Speaking on Capitol Hill this week, Fed Chairman Jerome Powell said the labor market is “relatively tight” but is now in a better balance than in the days when job openings outnumbered available workers at a 2-to-1 ratio. .
At the same time, he said inflation “has slowed significantly” but still has not shown enough progress to return to the Fed’s 2% target. But he told the Senate Banking Committee on Thursday that economic conditions put the Fed “not far away” from starting to ease monetary policy.
“We have a data-dependent Fed, which means we are all at the mercy of the data,” Sanders said. “Significant moves outside the consensus range of labor market data and inflation data can provide a boost. But if the numbers are consistent or mixed, then we jump straight to the next report.”
Despite a series of high-profile layoffs, particularly in the technology industry, job creation remains strong. Recently, companies such as Cisco, Microsoft and SAP have announced significant layoffs. Employment consultancy Challenger, Gray & Christmas said it was the worst February for job cuts announcements since the tail end of the global financial crisis in 2009.

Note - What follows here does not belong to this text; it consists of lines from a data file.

def State.txPending (s : State) (f : Nat) : State :=
  let x := s.txFlow f
  if x.st = 1 then s.putTx f { x with st := 2 } else s

/-- START cancelled: a flow in PENDING returns to STOPPED. -/
def State.rxUnpend (s : State) (f : Nat) : State :=
  let x := s.rxFlow f
  if x.st = 2 then s.putRx f { x with st := 1 } else s

def State.txUnpend (s : State) (f : Nat) : State :=
  let x := s.txFlow f
  if x.st = 2 then s.putTx f { x with st := 1 } else s

/-- START of a receive flow fires at T (R320). -/
def State.rxStart (s : State) (f t : Nat) : State :=
  let x := s.rxFlow f
  if x.st = 0 || x.st = 1 then s
  else
    let k := s.linkOffset (s.rxFmt f).tb
    let last := if x.st = 2 then [] else x.last
    (s.putRx f { x with st := 3, k := k, from_ := t, bobbin := shiftBobbin x.bobbin (k - x.k), gap := none, since := 0,
                        last := last, stopAt := none, hold := none }).rxK f k

/-- START of a transmit flow fires at T (R312, R320): its first sequence number is bits [15:0] of T. -/
def State.txStart (s : State) (f t : Nat) : State :=
  let x := s.txFlow f
  if x.st = 0 || x.st = 1 then s
  else
    let k := s.linkOffset (s.txFmt f).tb
    (s.putTx f { x with st := 3, k := k, from_ := t, first := none, bytes := [], count := 0, seq := t % 65536,
                        nextK := none, stopAt := none }).txK f k

/-- STOP of a receive flow fires at S (R321). -/
def State.rxStop (s : State) (f t : Nat) : State :=
  let x := s.rxFlow f
  if x.st = 3 || x.st = 4 then s.putRx f { x with st := 5, stopAt := some t } else s

/-- A stopping transmit flow whose last packet has left enters STOPPED (R321). -/
def State.txSettle (s : State) (f : Nat) : State :=
  let x := s.txFlow f
  if x.st = 5 && x.first.isNone && x.formed.isEmpty && x.ready.isEmpty then
    s.putTx f { x with st := s.restState (.txFlow f), stopAt := none }
  else s

/-- STOP of a transmit flow fires at S (R321): the packet being formed is its last. -/
def State.txStop (s : State) (f t : Nat) : State :=
  let x := s.txFlow f
  if x.st = 3 then (s.putTx f { x with st := 5, stopAt := some t }).txSettle f else s

/-! ### Realignment (R308) -/

/-- A departure of Θ from K above REALIGN_THR samples. -/
def State.departs (s : State) (tb : Nat) (k : Int) : Bool :=
  -- |Θ × 96,000 / 10^9 − K| > THR
  let thr := s.fld R.NET_CTRL F.NET_CTRL_REALIGN_THR
  let d : Int := 65536000000000
  decide (thr * 65536000000000 < ((s.tb tb).map * 96000 - k * d).natAbs)

def State.realignRx (s : State) (f : Nat) : State :=
  let x := s.rxFlow f
  let m := s.rxFmt f
  if !(x.st = 3 || x.st = 4) || !m.track || !s.departs m.tb x.k then s
  else
    let k := s.linkOffset m.tb
    let s := s.setRxFlow f { x with k := k, bobbin := shiftBobbin x.bobbin (k - x.k),
                                    hold := some (8 * (s.msc / 8) + 8) }
    let s := (s.rxK f k).countFld (R.NET_RXF_STAT f) F.NET_RXF_STAT_REALIGN
    (s.flag R.NET_FLAGS F.NET_FLAGS_REALIGN).raise FS.NET_REALIGN f 0

def State.realignTx (s : State) (f : Nat) : State :=
  let x := s.txFlow f
  let m := s.txFmt f
  let k0 := match x.nextK with | some k => k | none => x.k
  if x.st ≠ 3 || !m.track || !s.departs m.tb k0 then s
  else
    let k := s.linkOffset m.tb
    let s := (s.setTxFlow f { x with nextK := some k }).countFld (R.NET_TXF_STAT f) F.NET_TXF_STAT_REALIGN
    (s.flag R.NET_FLAGS F.NET_FLAGS_REALIGN).raise FS.NET_REALIGN f 0

/-- MAP_CAPTURE (R276, R308): at an edge with MSC mod 96 = 0 every map offset is measured, and tracking flows that
depart realign. -/
def execMapCapture (s : State) : Res :=
  if s.msc % 96 ≠ 0 then .next s
  else
    let s := (List.range 8).foldl State.captureMap s
    let s := s.net.rx.foldl (fun t e => t.realignRx e.1) s
    .next (s.net.tx.foldl (fun t e => t.realignTx e.1) s)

However, workers still appear to be able to find work. Job openings were little changed in January at nearly 9 million, but still outnumbered the number of unemployed people by a ratio of 1.4 to 1. Weekly jobless claims were little changed, with 217,000 in the most recent week, but continuing claims were just over 1.9 million, while the four-week moving average of the indicator reached its highest level since December 2021 .
Amid conflicting signals, markets have lowered expectations for a rate cut from the Federal Reserve. Futures market traders expect the first rate cut in June this year, compared with March expectations at the beginning of the year, and now expect a total of four rate cuts this year, compared with six to seven previously, according to CME Group data.